Perhaps she’s someone who no longer assumes that carrying on alone, waking up from constant nightmares, and having booze and occasionally sex as her only refuges is her only option. Jessica still doesn’t know if she’ll ever again be happy, really. But even that doesn’t seem impossible, anymore.

She hasn’t hallucinated Killgrave since he essentially took his leave of her in the hospital, just as Malcolm had. She doesn’t think she’ll be so lucky as to never do so again, but until then, the options are do nothing or try therapy again, and fuck it, but she’s going with the former. Also, she’ll try not to kill anyone else. Maybe if her life takes no more crazy turns she can manage that.

Surely, she tells herself, that’s not an impossible thing, for the superpowered person who just wants to get on with her existence, same as everyone else.

Somehow, it feels like she won’t. Like something is required to happen to break her status quo yet again, and she doesn’t get to have any idea what until the time comes.
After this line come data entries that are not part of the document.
/-- ATOM, RED and SATOM performed on what their checks found (R251 to R253): OP M[11:8], AT M[14:12], ORD M[16:15], SCOPE M[19:17],
RES M[22:20]; `ret` says that the old value is returned. Each lane's is one read-modify-write at the home (R103). -/
def atomPerform (uni ret : Bool) (s : State) (c : Acc) (e : Enc) (cap : Capture) : Perf × State :=
  let op := e.M 11 8
  let t := e.M 14 12
  let n := atBytes t
  let res := e.M 22 20
  let ord := e.M 16 15
  let acq := ord % 2 == 1
  let rel := decide (2 ≤ ord)
  let dest (lane x : Nat) : List (Nat × Word) := if ret then blockWrites uni lane e.d.toNat (atN t) x else []
  let step (acc : LaneRun × State) (x : LaneAcc) : LaneRun × State :=
    match x.leaf with
    | none => (acc.1.addWrites (dest x.lane 0 ++ resWrite uni x.lane res true), acc.2)
    | some l =>
      let v := readAt acc.2 c l x.va n 5
      let o := leNat v.1
      let b := wordsNat (mget cap.data x.lane [])
      let new := atomNew op t o b (wordsNat (mget cap.third x.lane []))
      let a := acquireRead v.2 c acq (e.M 19 17) l x.va
      let s1 := match new with
        | some y => writeAt a.2 c l x.va (leBytes n y) 5
        | none => if l.domain then sendFlit a.2 (l.frame + pageOff l x.va) .rmw [] else a.2
      let lines := acc.1.lines ++ (if new.isSome then (writtenLines v.2 l x.va n).map fun y => (x.lane, y) else [])
      (⟨acc.1.ws ++ dest x.lane o ++ resWrite uni x.lane res false, acc.1.trap.orElse fun _ => a.1, lines,
        acc.1.reads ++ plainRead v.2 acq l x.lane x.va, true⟩, s1)
  let q := cap.checked.foldl step (LaneRun.start, s)
  (.done q.1.ws q.1.trap, finishAccs q.2 c uni cap acq rel (e.M 19 17) q.1)

/-- The object-table entry of a handle (R380): fresh, or the cached copy that has not been dropped. -/
def otEntry (s : State) (p h : Nat) : Nat × State :=
  let q := getPart s p
  let fresh := leNat ((rangeFrom (q.otbase + 32 * (h % 2 ^ 16)) 32).map fun a => cohByte s a 0)
  match mfind q.otcache (h % 2 ^ 16) with
  | some old =>
    let c := if old = fresh then (0, s) else choose s 2
    if c.1 = 1 then (old, c.2)
    else (fresh, modPart c.2 p fun q => { q with otcache := mset q.otcache (h % 2 ^ 16) fresh })
  | none => (fresh, modPart s p fun q => { q with otcache := mset q.otcache (h % 2 ^ 16) fresh })

/-- An object-table entry as an instruction or an engine reads it (R252): PART, GRANULE for a table in a granule that the
partition does not hold (R387), unless the entry is cached; a poisoned block strikes the task (R374). -/
def otRead (s : State) (c : Acc) (h : Nat) : Except TrapRec Nat × State :=
  let q := getPart s c.p
  let a := q.otbase + 32 * (h % 2 ^ 16)
  match mfind q.otcache (h % 2 ^ 16), holdsPhys s c.p a with
  | none, false => (.error (memTrap c 0 false 13 1 0 a), s)
  | some x, false => (.ok x, s)
  | _, true =>
    let r := otEntry (if s.poison.isEmpty then s else strikePoison s c ((rangeFrom a 32).map (canonA s))) c.p h
    (.ok r.1, r.2)

/-- The trap of cause group OBJ (R257, R365). -/
def objTrap (c : Acc) (lane code h entry : Nat) : TrapRec :=
  ⟨3, code, BitVec.ofNat 32 (h % 2 ^ 16 + entry % 256 * 2 ^ 16 + lane * 2 ^ 24), 0, c.w2⟩

/-- Extent `k` of a shape record; an unused dimension acts as 1 (R254). -/
def shapeExt (x k : Nat) : Nat := if k ≤ bitsOf x 15 14 then bitsOf x (87 + 24 * k) (64 + 24 * k) else 1

/-- Stride `k` of a shape record. -/
def shapeStr (x k : Nat) : Nat := if k = 0 then 1 else bitsOf x (159 + 32 * k) (128 + 32 * k)

/-- A legal shape record (R254). -/
def shapeLegal (x : Nat) : Bool :=
  let nd := bitsOf x 15 14
  x % 256 == 1 && [0, 1, 2, 3, 4, 5, 9, 12, 13, 14].contains (bitsOf x 13 10)
  && (List.range 4).all fun k =>
    if k ≤ nd then bitsOf x (87 + 24 * k) (64 + 24 * k) != 0
    else bitsOf x (87 + 24 * k) (64 + 24 * k) == 0 && shapeStr x k == 0

/-- One lane's tensor access: the record, the element size, how many of its elements lie in bounds, the address. -/
structure TenAcc where
  lane : Nat
  es   : Nat
  m    : Nat
  va   : Nat

/-- Steps 1 to 3 of R255 for a lane, and where its elements lie (R256). The coordinates are in `cap.data`, the handle in
`cap.addr`. -/
def tensorLane (s : State) (c : Acc) (st : Bool) (n : Nat) (cap : Capture) (lane : Nat) : Except TrapRec TenAcc × State :=
  let h := mget cap.addr lane 0
  let r := otRead s c h
  let x := r.1.toOption.getD 0
  let es := efBits (bitsOf x 13 10) / 8
  match r.1 with
  | .error t => (.error t, r.2)
  | .ok _ =>
  if !shapeLegal x then (.error (objTrap c lane 1 h x), r.2)
  else if !bitOf x (if st then 9 else 8) then (.error (objTrap c lane 2 h x), r.2)
  else if n * es > 16 then (.error (objTrap c lane 3 h x), r.2)
  else
    let co (k : Nat) : Nat := ((mget cap.data lane []).getD k 0).toNat
    let rest := (List.range 3).all fun k => co (k + 1) < shapeExt x (k + 1)
    let m := if rest then ((List.range n).filter fun j => co 0 + j < shapeExt x 0).length else 0
    let idx := (List.range 4).foldl (fun acc k => acc + co k * shapeStr x k) 0
    (.ok ⟨lane, es, m, 16 * bitsOf x 63 16 + es * idx⟩, r.2)

/-- The tensor accesses of every participant with all their checks (R255); the page of a lane none of whose elements is
in bounds is not touched. -/
def tensorLanes (s : State) (c : Acc) (st : Bool) (n : Nat) (cap : Capture) (ls : List Nat) :
    Except TrapRec (List (TenAcc × Option Chk)) × State :=
  match ls with
  | [] => (.ok [], s)
  | l :: rest =>
    let r := tensorLane s c st n cap l
    match r.1 with
    | .error t => (.error t, r.2)
    | .ok t =>
      let k := if t.m = 0 then (none, r.2)
        else
          let y := checkAcc r.2 c (if st then .write else .read) l t.va (n * t.es) anyPage
          (some y.1, y.2)
      match k.1 with
      | some (.bad e) => (.error e, k.2)
      | _ =>
        let q := tensorLanes k.2 c st n cap rest
        match q.1 with
        | .error e => (.error e, q.2)
        | .ok xs => (.ok ((t, k.1) :: xs), q.2)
Until then, she keeps it simple. She takes jobs. She photographs cheaters. Sometimes she does nicer things, like find children. (She’s a little more inclined to do that one, now.) Every once in a while, she might stop a holdup or mugging, if it’s directly thrown in her path. She drinks, gets drunk, and sometimes drinks some more. And on better nights, she goes to have dinner with a man and his son, and wakes up in his bed.